Note

The opensafely-matching python package has been deprecated. If you are using this package in an OpenSAFELY study, we recommend that you use the matching reusable action, as documented below.

If you are using the python package, you can find the documentation for previous releases by switching to the relevant tag in this repo. For example, v1.0.0.

Matching: Simple categorical and scalar variable matching

This action matches patients in one dataset file to a specified number of matches in another dataset file. It does this according to a specified list of categorical and/or scalar variables.

Input dataset files can be in .csv, .csv.gz or .arrow format.

Usage

In summary:

Use ehrql to extract your case and controls input datasets
Use matching to find matches and output matched datasets and a report

Let's walk through an example project.yaml.
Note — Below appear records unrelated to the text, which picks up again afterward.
-- ==== Sys2Proof/Machine/Core.lean ====
section
/-! DEFINITION. The machine behind the host's interface. -/

def Sys2Proof.core : Host.Core :=
  { State := Sys2Proof.Machine.State, Fault := Sys2Proof.Machine.Fault,
    Refusal := Sys2Proof.Machine.Refusal, step := Sys2Proof.Machine.step,
    reset := Sys2Proof.Machine.State.reset }
end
The following ehrql actions extract a dataset of cases/exposed patients and a dataset of potential controls:

generate_cases:
  run: >
    ehrql:v1 generate-dataset analysis/dataset_definition_cases.py --output output/cases.arrow
  outputs:
    highly_sensitive:
      dataset: output/cases.arrow

generate_controls:
  run: >
    ehrql:v1 generate-dataset analysis/dataset_definition_controls.py --output output/controls.arrow
  outputs:
    highly_sensitive:
      dataset: output/controls.arrow

Then, the following action uses the matchingreusable action to perform the matching and generate output files. Remember to replace [version] with a version of the match reusable action (e.g. v1.1.0):

match:
  run: >
    matching:[version]
    --cases output/cases.arrow
    --controls output/controls.arrow
    --config '{
      "matches_per_case": 3,
      "match_variables": {
        "sex": "category",
        "age": 5,
      },
      "index_date_variable": "indexdate",
      "closest_match_variables": ["age"],
      "generate_match_index_date": "no_offset"
    }'
  needs: [generate_cases, generate_controls]
  outputs:
    highly_sensitive:
      matched_cases: output/matched_cases.arrow
      matched_controls: output/matched_matches.arrow
      matched_combined: output/matched_combined.arrow
    moderately_sensitive:
      report: output/matching_report.txt

This matches 3 matches per case, on the variables sex, and age (±5 years) and produces output files in the default .arrow format.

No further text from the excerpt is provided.